◆ Task: Once you find the line containing "t.atYield := by rw [Strand.setPois_eq]" in the data below, copy it and each following line exactly, up to and including the line containing "t.sdesc n := by", and nothing else.

(Saved entries)
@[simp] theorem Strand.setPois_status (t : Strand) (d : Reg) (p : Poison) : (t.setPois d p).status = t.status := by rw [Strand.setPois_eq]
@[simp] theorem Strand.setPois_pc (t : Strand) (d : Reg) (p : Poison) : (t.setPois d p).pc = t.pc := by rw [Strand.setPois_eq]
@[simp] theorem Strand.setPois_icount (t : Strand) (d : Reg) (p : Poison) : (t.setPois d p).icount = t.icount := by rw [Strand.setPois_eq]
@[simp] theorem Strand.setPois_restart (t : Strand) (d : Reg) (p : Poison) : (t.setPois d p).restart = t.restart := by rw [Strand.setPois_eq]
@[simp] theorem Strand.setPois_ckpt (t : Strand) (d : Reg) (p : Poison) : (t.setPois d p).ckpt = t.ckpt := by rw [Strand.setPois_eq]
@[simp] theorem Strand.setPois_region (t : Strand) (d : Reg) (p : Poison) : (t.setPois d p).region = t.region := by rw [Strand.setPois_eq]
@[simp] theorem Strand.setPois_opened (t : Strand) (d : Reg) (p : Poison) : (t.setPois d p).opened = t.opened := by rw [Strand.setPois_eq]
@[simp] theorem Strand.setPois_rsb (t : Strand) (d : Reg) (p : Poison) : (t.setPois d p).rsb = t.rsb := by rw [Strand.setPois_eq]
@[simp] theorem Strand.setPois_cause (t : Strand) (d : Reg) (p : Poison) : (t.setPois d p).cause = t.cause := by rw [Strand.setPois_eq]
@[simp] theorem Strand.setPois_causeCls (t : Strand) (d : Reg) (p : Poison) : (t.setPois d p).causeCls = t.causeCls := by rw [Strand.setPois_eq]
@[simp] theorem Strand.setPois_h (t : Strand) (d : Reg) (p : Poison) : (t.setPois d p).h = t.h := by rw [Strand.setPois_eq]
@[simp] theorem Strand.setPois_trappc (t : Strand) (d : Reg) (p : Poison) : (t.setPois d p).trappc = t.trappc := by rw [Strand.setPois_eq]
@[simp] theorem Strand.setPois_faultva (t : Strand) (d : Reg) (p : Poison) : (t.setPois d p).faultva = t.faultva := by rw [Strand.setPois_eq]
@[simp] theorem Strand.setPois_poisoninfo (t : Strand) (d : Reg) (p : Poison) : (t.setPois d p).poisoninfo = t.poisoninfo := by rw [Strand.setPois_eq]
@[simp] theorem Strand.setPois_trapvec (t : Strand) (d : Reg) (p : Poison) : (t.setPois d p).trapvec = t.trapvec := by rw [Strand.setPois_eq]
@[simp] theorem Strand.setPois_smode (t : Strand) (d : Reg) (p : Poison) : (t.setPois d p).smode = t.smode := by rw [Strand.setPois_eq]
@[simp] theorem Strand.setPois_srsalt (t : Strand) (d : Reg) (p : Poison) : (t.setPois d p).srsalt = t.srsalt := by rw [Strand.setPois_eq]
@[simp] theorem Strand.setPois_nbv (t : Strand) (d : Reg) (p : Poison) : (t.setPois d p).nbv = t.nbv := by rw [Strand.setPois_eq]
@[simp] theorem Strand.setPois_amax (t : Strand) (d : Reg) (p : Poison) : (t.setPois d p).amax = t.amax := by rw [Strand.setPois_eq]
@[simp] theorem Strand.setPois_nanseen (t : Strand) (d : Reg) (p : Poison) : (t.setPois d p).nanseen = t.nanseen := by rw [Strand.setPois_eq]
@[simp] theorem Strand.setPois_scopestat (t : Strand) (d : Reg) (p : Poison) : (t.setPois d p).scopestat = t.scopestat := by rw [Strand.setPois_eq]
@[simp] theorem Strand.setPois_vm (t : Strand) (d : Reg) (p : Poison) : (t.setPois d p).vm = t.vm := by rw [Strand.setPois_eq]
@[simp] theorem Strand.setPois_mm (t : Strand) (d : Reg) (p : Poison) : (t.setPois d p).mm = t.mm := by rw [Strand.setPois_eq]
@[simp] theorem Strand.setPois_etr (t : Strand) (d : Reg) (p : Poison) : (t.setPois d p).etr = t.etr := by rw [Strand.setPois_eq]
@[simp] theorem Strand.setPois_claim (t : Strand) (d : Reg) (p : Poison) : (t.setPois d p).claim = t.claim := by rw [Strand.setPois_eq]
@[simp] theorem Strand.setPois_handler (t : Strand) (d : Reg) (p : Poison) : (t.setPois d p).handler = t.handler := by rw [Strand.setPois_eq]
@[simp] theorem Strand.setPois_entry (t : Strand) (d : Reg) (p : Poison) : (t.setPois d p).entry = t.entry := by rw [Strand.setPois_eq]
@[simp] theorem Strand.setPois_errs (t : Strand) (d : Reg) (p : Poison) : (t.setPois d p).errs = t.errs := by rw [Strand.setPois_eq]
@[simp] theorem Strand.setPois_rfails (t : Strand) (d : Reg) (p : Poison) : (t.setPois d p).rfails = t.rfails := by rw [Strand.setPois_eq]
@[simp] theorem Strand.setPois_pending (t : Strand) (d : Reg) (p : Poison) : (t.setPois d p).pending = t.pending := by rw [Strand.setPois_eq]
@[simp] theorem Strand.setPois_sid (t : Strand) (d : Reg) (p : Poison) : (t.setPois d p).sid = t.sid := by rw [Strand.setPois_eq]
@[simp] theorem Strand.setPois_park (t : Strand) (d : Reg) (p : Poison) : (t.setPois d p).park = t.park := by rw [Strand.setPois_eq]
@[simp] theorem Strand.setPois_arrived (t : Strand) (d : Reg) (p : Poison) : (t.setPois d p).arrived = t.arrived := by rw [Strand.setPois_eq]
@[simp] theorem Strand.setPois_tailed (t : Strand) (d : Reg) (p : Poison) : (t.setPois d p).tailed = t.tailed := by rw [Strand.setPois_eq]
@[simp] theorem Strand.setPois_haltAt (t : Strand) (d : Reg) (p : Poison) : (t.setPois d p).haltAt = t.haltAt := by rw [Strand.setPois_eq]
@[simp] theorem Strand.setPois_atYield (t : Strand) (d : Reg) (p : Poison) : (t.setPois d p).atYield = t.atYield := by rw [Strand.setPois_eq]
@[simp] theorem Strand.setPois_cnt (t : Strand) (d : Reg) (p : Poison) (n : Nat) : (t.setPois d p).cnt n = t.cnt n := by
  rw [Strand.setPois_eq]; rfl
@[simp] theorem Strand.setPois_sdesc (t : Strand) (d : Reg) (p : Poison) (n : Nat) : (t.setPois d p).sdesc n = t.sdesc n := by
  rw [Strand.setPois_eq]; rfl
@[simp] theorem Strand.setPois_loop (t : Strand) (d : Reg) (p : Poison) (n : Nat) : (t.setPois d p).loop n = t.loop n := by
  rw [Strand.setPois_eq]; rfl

◆ Task solution:
@[simp] theorem Strand.setPois_atYield (t : Strand) (d : Reg) (p : Poison) : (t.setPois d p).atYield = t.atYield := by rw [Strand.setPois_eq]
@[simp] theorem Strand.setPois_cnt (t : Strand) (d : Reg) (p : Poison) (n : Nat) : (t.setPois d p).cnt n = t.cnt n := by
  rw [Strand.setPois_eq]; rfl
@[simp] theorem Strand.setPois_sdesc (t : Strand) (d : Reg) (p : Poison) (n : Nat) : (t.setPois d p).sdesc n = t.sdesc n := by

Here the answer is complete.